- Provided entries
-- ==== Sys2Proof/Machine/Service.lean ====
section
/-! DEFINITION. The service ports: SMBus reads and the alert (13 R400-R402, 14 R418), and JTAG (09 R275, R277). -/
namespace Sys2Proof.Machine

/-! ### SMBus transfers (13 R400) -/

/-- One bit of SMBus's CRC-8, polynomial x^8 + x^2 + x + 1 (notes/assumptions 38). -/
def pecBit (c : Nat) : Nat := (if 128 ≤ c then (2 * c) ^^^ 0x107 else 2 * c) % 256

/-- Packet Error Code of a transfer's bytes. -/
def pec (l : List Nat) : Nat :=
  l.foldl (fun c b => pecBit (pecBit (pecBit (pecBit (pecBit (pecBit (pecBit (pecBit (c ^^^ b))))))))) 0

/-- The bytes of a number. -/
def bytesOf (n v : Nat) : List Nat := (List.range n).map fun i => (v >>> (8 * i)) % 256

/-- Address bytes of the target: 0x40 + SLOT_ID, writing and reading. -/
def smbAddr (s : State) (read : Bool) : Nat := 2 * (0x40 + s.link.slotId.toNat) + bit read

/-- The reply of a read: FLAGS and fields, then the PEC over the whole transfer. A process call writes its arguments with their
count. -/
def smbReply (code : Nat) (args : List Nat) (coarse : Bool) (fields : List (Nat × Nat)) (s : State) : State :=
  if !s.clk.sclk then s
  else
    let l := (1, bit coarse) :: fields
    let n := packLen l
    let written := smbAddr s false :: code :: (if args.isEmpty then [] else args.length :: args)
    let p := pec (written ++ smbAddr s true :: n :: bytesOf n (pack l))
    emit (.smbus (n + 1) (pack l + p * 2 ^ (8 * n))) s

/-- An argument out of range is refused at its byte (13 R400). -/
def smbNak (s : State) : State := if s.clk.sclk then emit .smbusNak s else s

/-- SMB_ALERT# is released. -/
def releaseAlert (s : State) : State := if s.clk.sclk then { s with health := { s.health with alert := false } } else s

/-- SMBUS_IDENTITY. -/
def smbIdentity (s : State) : State :=
  smbReply 0x01 [] false [(1, s.link.slotId.toNat), (1, lifecycleCode s), (1, bit s.link.latchOpen), (16, partNumber),
    (16, moduleSerial s), (8, fwVersion s)] s

/-- Meaning of SMBUS_IDENTITY. -/
def execSmbusIdentity (s : State) : Host.Outcome State Fault Refusal := .next (smbIdentity s)

/-- SMBUS_STATE: releases the alert (13 R402). -/
def smbState (s : State) : State :=
  releaseAlert (smbReply 0x02 [] false ([0x10, 0x18, 0x50, 0x48, 0x40].map fun off => (8, (regRead off s).toNat)) s)

/-- Meaning of SMBUS_STATE. -/
def execSmbusState (s : State) : Host.Outcome State Fault Refusal := .next (smbState s)

/-- SMBUS_TIME. -/
def smbTime (s : State) : State := smbReply 0x03 [] false [(8, now s)] s

/-- Meaning of SMBUS_TIME. -/
def execSmbusTime (s : State) : Host.Outcome State Fault Refusal := .next (smbTime s)

/-- SMBUS_SENSORS. -/
def smbSensors (first count : Nat) (s : State) : State :=
  if 0x33 < first ∨ count = 0 ∨ 64 < count then smbNak s
  else smbReply 0x10 [first, count] (partitioned s)
    ((List.range count).map fun i => (2, if first + i ≤ 0x33 then sensorWord s (first + i) else 0x8000)) s

/-- Meaning of SMBUS_SENSORS. -/
def execSmbusSensors (first count : Nat) (s : State) : Host.Outcome State Fault Refusal := .next (smbSensors first count s)

/-- A feed in units of 10 mV, or its presence in partition mode. -/
def feedWord (s : State) (f : Feed) : Nat := if partitioned s then bit f.present else f.mv / 10

/-- SMBUS_POWER. -/
def smbPower (s : State) : State :=
  smbReply 0x11 [] (partitioned s) ([(2, totalW s), (2, feedWord s s.power.feedA), (2, feedWord s s.power.feedB)] ++
    (List.range 8).map fun k => (2, coreWatts s k)) s

/-- Meaning of SMBUS_POWER. -/
def execSmbusPower (s : State) : Host.Outcome State Fault Refusal := .next (smbPower s)

/-- SMBUS_BOBBIN: only the records that are held are given (14 R418). -/
def smbBobbin (unit start count : Nat) (s : State) : State :=
  if 0x1D < unit ∨ 255 < start ∨ count = 0 ∨ 15 < count then smbNak s
  else smbReply 0x20 [unit, start, count] (partitioned s) (bobRecords s unit start count) s

/-- Meaning of SMBUS_BOBBIN. -/
def execSmbusBobbin (unit start count : Nat) (s : State) : Host.Outcome State Fault Refusal := .next (smbBobbin unit start count s)

/-- SMBUS_ALERT_RESPONSE: a module that asserts SMB_ALERT# answers with its address and PEC, and releases it. -/
def smbAlert (s : State) : State :=
  if s.clk.sclk && s.health.alert then
    let a := smbAddr s false
    releaseAlert (emit (.smbus 2 (a + pec [0x19, a] * 256)) s)
  else s

/-- Meaning of SMBUS_ALERT_RESPONSE. -/
def execSmbusAlertResponse (s : State) : Host.Outcome State Fault Refusal := .next (smbAlert s)

/-! ### JTAG (09 R275, R277) -/

/-- The hub runs and the boot ROM has read the fuses; before that the port offers BYPASS and IDCODE only (notes/assumptions 39). -/
def jtagRuns (s : State) : Bool := hubOn s && !s.dev.startDue

/-- DEBUG_POLICY AUTH, 0b01; OPEN is 0b00. -/
def authPolicy (s : State) : Bool := debugPolicy s = 1

/-- JTAG_CHALLENGE: a fresh challenge from the DRBG, none for 1 s after a failed check. -/
def challenge (s : State) : State :=
  if jtagRuns s && authPolicy s && decide (s.sec.challengeAt ≤ now s) then
    let c := (Config.drbg s.sec.draws).setWidth 256
    emit (.jtag c) { s with sec := { s.sec with draws := s.sec.draws + 1, challenge := some c } }
  else s

/-- Meaning of JTAG_CHALLENGE. -/
def execJtagChallenge (s : State) : Host.Outcome State Fault Refusal := .next (challenge s)

/-- The port opens: every tenant is removed as TENANT_REMOVE does, every key slot zeroed (14 Table 14-14), DEBUG_OPENED set. -/
def openPort (s : State) : State :=
  let act := (s.tenants.filter fun e => e.2.st == .active).map Prod.fst
  let s := zeroAllKeys (act.foldl (fun s t => beginRemoval t 0 s) s)
  { s with sec := { s.sec with debugOpened := true, jtagOpen := true } }

/-- The check of an unlock token: key, its revocation, and the signature over the digest of MODULE_SERIAL and the challenge. -/
def tokenGood (s : State) (root key sig : Nat) (c : BitVec 256) : Bool :=
  decide (root ≤ 2) && (Config.sha3 1952 key).toNat == rootHash s root && !(keyRevoke s).testBit root &&
    Config.mldsaVerify key (Config.sha3 48 (pack [(16, moduleSerial s), (32, c.toNat)])) sig

/-- JTAG_UNLOCK: a challenge serves one check. -/
def unlock (root key sig : Nat) (s : State) : State :=
  if !(jtagRuns s && authPolicy s) then s
  else
    let good := (s.sec.challenge.map fun c => tokenGood s root (key % 2 ^ 15616) (sig % 2 ^ 26472) c).getD false
    let s := { s with sec := { s.sec with challenge := none } }
    if good then emit (.jtagStatus true) (openPort s)
    else emit (.jtagStatus s.sec.jtagOpen) { s with sec := { s.sec with challengeAt := now s + 100000000 } }

/-- Meaning of JTAG_UNLOCK. -/
def execJtagUnlock (root key sig : Nat) (s : State) : Host.Outcome State Fault Refusal := .next (unlock root key sig s)

/-- JTAG_OPEN: under OPEN the first instruction other than BYPASS or IDCODE opens the port. -/
def jtagFirst (s : State) : State :=
  if jtagRuns s && decide (debugPolicy s = 0) && !s.sec.jtagOpen then emit (.jtagStatus true) (openPort s) else s

/-- Meaning of JTAG_OPEN. -/
def execJtagOpen (s : State) : Host.Outcome State Fault Refusal := .next (jtagFirst s)

/-- The bits that a JTAG operation may blow; `field` is the lowest logical bit. In DEPLOYED it may only advance LIFECYCLE to
DECOMMISSIONED, once authenticated. -/
def jtagBits (s : State) (field value : Nat) : BitVec 4096 :=
  if lifecycle s = 0 then BitVec.ofNat 4096 (value * 2 ^ field)
  else if lifecycle s = 1 ∧ s.sec.jtagOpen = true ∧ authPolicy s = true ∧ field = 1219 ∧ value = 3 then
    BitVec.ofNat 4096 (3 * 2 ^ 1219)
  else 0

/-- JTAG_FUSE_PROGRAM (09 R275, R277) through the open port, which under OPEN this instruction opens itself: cells are blown; the
shadow follows at the next boot (R272). -/
def fuseProgram (field value : Nat) (s : State) : State :=
  let t := jtagFirst s
  if jtagRuns t && t.sec.jtagOpen then blow (jtagBits t field value) t else t

/-- Meaning of JTAG_FUSE_PROGRAM. -/
def execJtagFuseProgram (field : Nat) (value : Nat) (s : State) : Host.Outcome State Fault Refusal :=
  .next (fuseProgram field value s)

end Sys2Proof.Machine
end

- Required action
Within the material above, copy exactly the lines from the line that holds "def pec (l : List" up to and including the line that holds "def bytesOf (n".

- Written response
def pec (l : List Nat) : Nat :=
  l.foldl (fun c b => pecBit (pecBit (pecBit (pecBit (pecBit (pecBit (pecBit (pecBit (c ^^^ b))))))))) 0

/-- The bytes of a number. -/
def bytesOf (n v : Nat) : List Nat := (List.range n).map fun i => (v >>> (8 * i)) % 256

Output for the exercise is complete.